Hello Everyone,
I am very new at next generation sequencing and have a question about choosing which assembly is the best to use going forward. My samples are isolates of Helicobacter pylori that I have sent for whole genome sequencing. I have paired end Illumina reads and used Trimmomatic to process them and FastQC to make sure everything appeared acceptable. I then tried deNovo assembly of the forward and reverse paired reads using Velvet, Abyss and SPAdes. I then took the contig files produced from these 3 assembly methods and ran them through Quast to evaluate which assembly worked the best. I have attached links to the alignment produced and the summary file.
Alignment:
https://drive.google.com/file/d/0B1G2M5ad3_x4Vm0tbzBhMGJSVVk/view?usp=sharing
Summary File
https://drive.google.com/file/d/0B1G2M5ad3_x4amtFc3RiNkxRMVE/view?usp=sharing
Abyss and Spades had similar output, with SPAde perhaps being marginally better based on # contigs, largest contig, and N50. Velvet was quite different from Abyss and SPAde and had much fewer misassemblies (6 vs 35 for AByss and 31 for SPAdes). I am not sure what would account for this large difference.

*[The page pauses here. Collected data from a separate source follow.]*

-- ==== Sys2Proof/Tests/Slice0.lean ====
section
/-! SUPPORT. Tests of single operations and single steps against the values spec/ prints, and a witness
for the hypotheses of every statement. -/

namespace Sys2Proof.Tests

open Sys2Proof.Machine

/-! ### Builders of small states -/

/-- The smallest legal MAX_MSG_LEN with the default tables, as program P5 uses it
(95_test_vectors.md section 7). -/
def smallConfig (e : EmptyDecrypt) : Config := ⟨fips46, 16, e⟩

/-- The key `CHAVE123` (95_test_vectors.md section 3). -/
def chave123 : List Byte := bytes64 0x4348415645313233#64

/-- A running engine with the small configuration, an operand in OPND and no key. -/
def unkeyed (operand : List Byte) : State :=
  { State.reset with opnd := operand, cfg := smallConfig .fatal }

/-- The same after `KEY_LOAD "CHAVE123"`. -/
def keyed (operand : List Byte) : State :=
  { unkeyed operand with keyValid := true, ks := keySchedule fips46 chave123 }

/-- A keyed engine that returns nothing for an empty ciphertext. -/
def lenient (operand : List Byte) : State := { keyed operand with cfg := smallConfig .returnEmpty }

/-- The engine with the given interactions at its port. -/
def atPort (inputs : List HostInput) (s : State) : State := { s with inbox := inputs }

/-- The engine after a fatal violation. -/
def halted (s : State) : State := { s with halted := true }

/-- A request of a header word and operand bytes. -/
def req (h : Word64) (operand : List Byte) : HostInput := .request (bytes64 h ++ operand)

/-- `n` operand bytes of zero. -/
def zeros (n : Nat) : List Byte := List.replicate n 0#8

/-- What a step or a command leaves to be seen: the last response, KEY_VALID and HALTED. -/
def seen : Host.Outcome State Fault Refusal → Option (Option Response × Bool × Bool)
  | .next t => some (t.outbox.getLast?, t.keyValid, t.halted)
  | _ => none

/-- Why an outcome is no next state. -/
def stop : Host.Outcome State Fault Refusal → Option (Fault ⊕ Refusal)
  | .next _ => none
  | .fault f => some (.inl f)
  | .refused r => some (.inr r)

/-! ### Well-formedness: an ill-formed term for each check -/

theorem test_len_of_33_bits_is_ill_formed : ¬ (Instr.encMsg (2 ^ 32)).WellFormed := by decide

theorem test_operand_shorter_than_len_is_ill_formed :
    ¬ RequestWellFormed (.keyLoad 8) (zeros 7) := by decide

theorem test_operand_longer_than_len_is_ill_formed :
    ¬ RequestWellFormed (.encBlock 8) (zeros 9) := by decide

theorem test_key_load_request_is_well_formed : RequestWellFormed (.keyLoad 8) chave123 := by decide

theorem test_table_with_a_doubled_position_is_invalid :
    ¬ blockTablesValid { fips46 with ip := fips46.ip.set 0 1 } := by decide +kernel

/-! ### Decoding: words written out from R71, R74 and R78 -/

/-- R74's own example: the header of a KEY_LOAD of 8 bytes, with the operand of R81's example. -/
theorem test_decode_key_load :
    decode [0x00, 0x00, 0x00, 0x08, 0x00, 0x00, 0x00, 0x01,
      0x43, 0x48, 0x41, 0x56, 0x45, 0x31, 0x32, 0x33] = .ok (.keyLoad 8, chave123) := by decide

/-- LEN of an ENC_BLOCK in the most significant byte of its field. -/
theorem test_decode_enc_block :
    decode [0x80, 0x00, 0x00, 0x00, 0x00, 0x00, 0x00, 0x02] = .ok (.encBlock 2147483648, []) := by
  decide

theorem test_decode_dec_block :
    decode [0x01, 0x02, 0x03, 0x04, 0x00, 0x00, 0x00, 0x03] = .ok (.decBlock 16909060, []) := by
  decide

theorem test_decode_enc_msg :
    decode [0x00, 0x00, 0x00, 0x04, 0x00, 0x00, 0x00, 0x04, 0x54, 0x45, 0x53, 0x54] =
      .ok (.encMsg 4, [0x54, 0x45, 0x53, 0x54]) := by decide

theorem test_decode_dec_msg :
    decode [0xFF, 0xFF, 0xFF, 0xFF, 0x00, 0x00, 0x00, 0x05] = .ok (.decMsg 4294967295, []) := by
  decide

/-- OP 0x00 and 0x06 are unassigned; a reserved bit at either end of RSV makes the header illegal (R80;
95_test_vectors.md P4). -/
theorem test_decode_illegal :
    decodeHeader 0x0000000000000000#64 = .error .unassignedOpcode ∧
    decodeHeader 0x0000000000000006#64 = .error .unassignedOpcode ∧
    decodeHeader 0x0000000800000102#64 = .error .reservedBitsSet ∧
    decodeHeader 0x0000000880000002#64 = .error .reservedBitsSet := by decide

theorem test_encode_key_load :
    encode (.keyLoad 8) = [0x00, 0x00, 0x00, 0x08, 0x00, 0x00, 0x00, 0x01] := by decide

/-- The table's words for its five rows (opcode_table.json), with LEN 0. -/
theorem test_table_words :
    (List.range 7).map (decodeTableWord 64) =
      [none, some (.keyLoad 0), some (.encBlock 0), some (.decBlock 0), some (.encMsg 0),
       some (.decMsg 0), none] := by decide

/-- A table word longer than its header gives operand bytes from bit 64 on. -/
theorem test_table_word_operand :
    tableRequest 80 0x02010000000200000004 =
      [0x00, 0x00, 0x00, 0x02, 0x00, 0x00, 0x00, 0x04, 0x01, 0x02] := by decide

/-- A placed word is served by the next step: ENC_MSG of nothing right after reset has no key (R224). -/
theorem test_placed_word_is_served :
    seen (step (State.reset.withFetchWord 64 4)) =
      some (some ⟨0x0000000000000002#64, []⟩, false, false) := by decide

/-! ### Primitives (40_tables_and_primitives.md, 95_test_vectors.md section 4) -/

/-- R100's worked example. -/
theorem test_permute_position_one :
    permute fips46.ip 0x8000000000000000#64 = 0x0000000001000000#64 := by decide +kernel

/-- R10: bits shifted out on the left come in on the right. -/
theorem test_rotl28 : rotl28 0x8000001#28 1 = 0x0000003#28 ∧ rotl28 0xC000000#28 2 = 0x0000003#28 := by
  decide

/-- R110: the corner selections, and its worked example `S_0(0x21) = 15`. -/
theorem test_row_and_column :
    [0x00#6, 0x01#6, 0x20#6, 0x21#6, 0x3F#6, 0x1E#6].map (fun x => (sboxRow x, sboxCol x)) =
      [(0, 0), (1, 0), (2, 0), (3, 0), (3, 15), (0, 15)] ∧
    substitute fips46 0 0x21#6 = 15 := by decide

/-- R155's corner case and worked example. -/
theorem test_round_function :
    roundF fips46 0x00000000#32 0x000000000000#48 = 0xD8D8DBBC#32 ∧
    permute fips46.e 0xF0AAF0AA#32 = 0x7A15557A1555#48 ∧
    substituteAll fips46 0x6117BA866527#48 = 0x5C82B597#32 ∧
    roundF fips46 0xF0AAF0AA#32 0x1B02EFFC7072#48 = 0x234AA9BB#32 := by decide +kernel

/-- R191's empty message, and R195's corner LEN = 7. -/
theorem test_pad :
    pad [] = [8, 8, 8, 8, 8, 8, 8, 8] ∧
    pad [0x31, 0x32, 0x33, 0x34, 0x35, 0x36, 0x37] = [0x31, 0x32, 0x33, 0x34, 0x35, 0x36, 0x37, 1] := by
  decide

/-- R193's example, and the corners of 95_test_vectors.md section 6.2. -/
theorem test_unpad :
    unpad [0x41, 0x42, 0x43, 1, 2, 3, 4, 5] = [0x41, 0x42, 0x43] ∧
    unpad (bytes64 0x4142434445464709#64) = bytes64 0x4142434445464709#64 ∧
    unpad (bytes64 0x4142434445464700#64) = bytes64 0x4142434445464700#64 ∧
    unpad (bytes64 0x41424344454647FF#64) = bytes64 0x41424344454647FF#64 ∧
    unpad (bytes64 0x0808080808080808#64) = [] := by decide

/-- R192: a candidate above the length is no padding. -/
theorem test_unpad_short : unpad [3, 3] = [3, 3] := by decide

/-! ### Commands: at most two each, results from the rules' worked examples and 95_test_vectors.md -/

/-- R135's worked example. -/
theorem test_key_load_subkeys :
    (keySchedule fips46 chave123).get 0 = 0xF082A241030B#48 ∧
    (keySchedule fips46 chave123).get 15 = 0xC086AA83A046#48 := by decide +kernel

/-- P4, request 6: 9 bytes are no key, and the earlier key stays in force. -/
theorem test_key_load_of_nine_bytes :
    seen (exec (.keyLoad 9) (keyed (zeros 9))) =
      some (some ⟨0x0000000000000003#64, []⟩, true, false) := by decide

/-- R175's worked example. -/
theorem test_enc_block_zero :
    seen (exec (.encBlock 8) (keyed (zeros 8))) =
      some (some ⟨0x0000000800000000#64, bytes64 0xD9D5C5CD785340F5#64⟩, true, false) := by
  decide +kernel

/-- 95_test_vectors.md section 5.2, the classic vector. -/
theorem test_block_core_classic_vector :
    blockCore fips46 (keySchedule fips46 (bytes64 0x133457799BBCDFF1#64)) .enc
      (bytes64 0x0123456789ABCDEF#64) = bytes64 0x85E813540F0AB405#64 := by decide +kernel

/-- R178's second worked example. -/
theorem test_dec_block_zero :
    seen (exec (.decBlock 8) (keyed (zeros 8))) =
      some (some ⟨0x0000000800000000#64, bytes64 0x0B67605875728AD1#64⟩, true, false) := by
  decide +kernel

/-- 95_test_vectors.md section 5.3: any length but 8 is fatal. -/
theorem test_dec_block_of_sixteen_bytes :
    seen (exec (.decBlock 16) (keyed (zeros 16))) =
      some (some ⟨0x0000000000000080#64, []⟩, true, true) := by decide

/-- R195's worked example, `ENC_MSG "TEST"`. -/
theorem test_enc_msg_test :
    seen (exec (.encMsg 4) (keyed [0x54, 0x45, 0x53, 0x54])) =
      some (some ⟨0x0000000800000000#64, bytes64 0x1BA116BA53425602#64⟩, true, false) := by
  decide +kernel

/-- 95_test_vectors.md section 6.1: an aligned message gets a whole block of padding. -/
theorem test_enc_msg_aligned :
    seen (exec (.encMsg 8) (keyed (bytes64 0x4142434445464748#64))) =
      some (some ⟨0x0000001000000000#64,
        bytes64 0x1E9726217CA6B0A9#64 ++ bytes64 0xCDE4097C014087C3#64⟩, true, false) := by
  decide +kernel

/-- R199's worked example. -/
theorem test_dec_msg_test :
    seen (exec (.decMsg 8) (keyed (bytes64 0x1BA116BA53425602#64))) =
      some (some ⟨0x0000000400000000#64, [0x54, 0x45, 0x53, 0x54]⟩, true, false) := by
  decide +kernel

/-- 95_test_vectors.md section 6.2: a last byte of 9 is no padding, and the status is OK (R198). -/
theorem test_dec_msg_without_padding :
    seen (exec (.decMsg 8) (keyed (bytes64 0x6F52E445E1DF0575#64))) =
      some (some ⟨0x0000000800000000#64, bytes64 0x4142434445464709#64⟩, true, false) := by
  decide +kernel

/-! ### The port, HALTED and reset: single steps of the programs of 95_test_vectors.md section 7 -/

/-- P2, request 3: a missing key is reported before a bad length, and the engine does not halt. -/
theorem test_no_key_wins_over_length :
    seen (step (atPort [req 0x0000000700000002#64 (zeros 7)] (unkeyed []))) =
      some (some ⟨0x0000000000000002#64, []⟩, false, false) := by decide

/-- P3, request 4: 12 bytes are no whole number of blocks. -/
theorem test_dec_msg_of_twelve_bytes_halts :
    seen (step (atPort [req 0x0000000C00000005#64 (zeros 12)] (keyed []))) =
      some (some ⟨0x0000000000000081#64, []⟩, true, true) := by decide

/-- P3, request 5: a halted engine takes no request. -/
theorem test_halted_engine_takes_no_request :
    stop (step (atPort [req 0x0000000800000002#64 (zeros 8)] (halted (keyed [])))) =
      some (.inl .halted) := by decide

/-- P3: the reset discards request 5 and clears both flags. -/
theorem test_reset_discards_the_outstanding_request :
    seen (step (atPort [req 0x0000000800000002#64 (zeros 8), .reset] (halted (keyed [])))) =
      some (none, false, false) := by decide

/-- P4, request 4: RSV = 1. -/
theorem test_reserved_bit_is_illegal :
    seen (step (atPort [req 0x0000000800000102#64 (zeros 8)] (keyed []))) =
      some (some ⟨0x0000000000000001#64, []⟩, true, false) := by decide

/-- P5a, request 3, and P5a's last: MAX_MSG_LEN = 16, and the empty ciphertext. -/
theorem test_limits_of_p5a :
    seen (exec (.encMsg 17) (keyed (zeros 17))) =
      some (some ⟨0x0000000000000004#64, []⟩, true, false) ∧
    seen (exec (.decMsg 0) (keyed [])) = some (some ⟨0x0000000000000082#64, []⟩, true, true) := by
  decide

/-- P5b, request 2. -/
theorem test_empty_ciphertext_returns_empty :
    seen (exec (.decMsg 0) (lenient [])) = some (some ⟨0x0000000000000000#64, []⟩, true, false) := by
  decide

/-- R256: a request of which one byte has not arrived is not started (log 9). -/
theorem test_incomplete_request :
    stop (step (atPort [req 0x0000000800000002#64 (zeros 7)] (keyed []))) =
      some (.inr .incompleteRequest) := by decide

/-! ### The assembler (30_encoding.md R81, R82) -/

/-- R81's example, with a comment, and its alias. -/
theorem test_assemble_key_load :
    assembleLine "KEY_LOAD \"CHAVE123\"   ; CONSTRUCT".toList =
      .ok (some (bytes64 0x0000000800000001#64 ++ chave123)) ∧
    assembleLine "CONSTRUCT 0x4348415645313233".toList =
      .ok (some (bytes64 0x0000000800000001#64 ++ chave123)) := by decide +kernel

/-- P4, requests 3 and 4, and a RAW line whose LEN is not the number of its operand bytes. -/
theorem test_assemble_raw :
    assembleLine "RAW 0x0000000000000006 0x".toList = .ok (some (bytes64 0x0000000000000006#64)) ∧
    assembleLine "RAW 0x0000000800000102 0x0000000000000000".toList =
      .ok (some (bytes64 0x0000000800000102#64 ++ zeros 8)) ∧
    assembleLine "RAW 0x0000000800000102 0x00".toList = .error .rawLengthMismatch := by
  decide +kernel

If anyone could point me in the right direction as to which assembly is the best to use and/or how to improve my assemblies I would really appreciate it. Like I said I am super to to NGS and have limited computing skills so this has been a huge learning experience for me (but a fun one!).
Thanks in advance!
Did you use the same minimum contig length threshold for all three assemblies? If not, the number of contigs and N50 value are pretty much meaningless..
Yes I used the same minimum contig length of 200 for all three assemblies.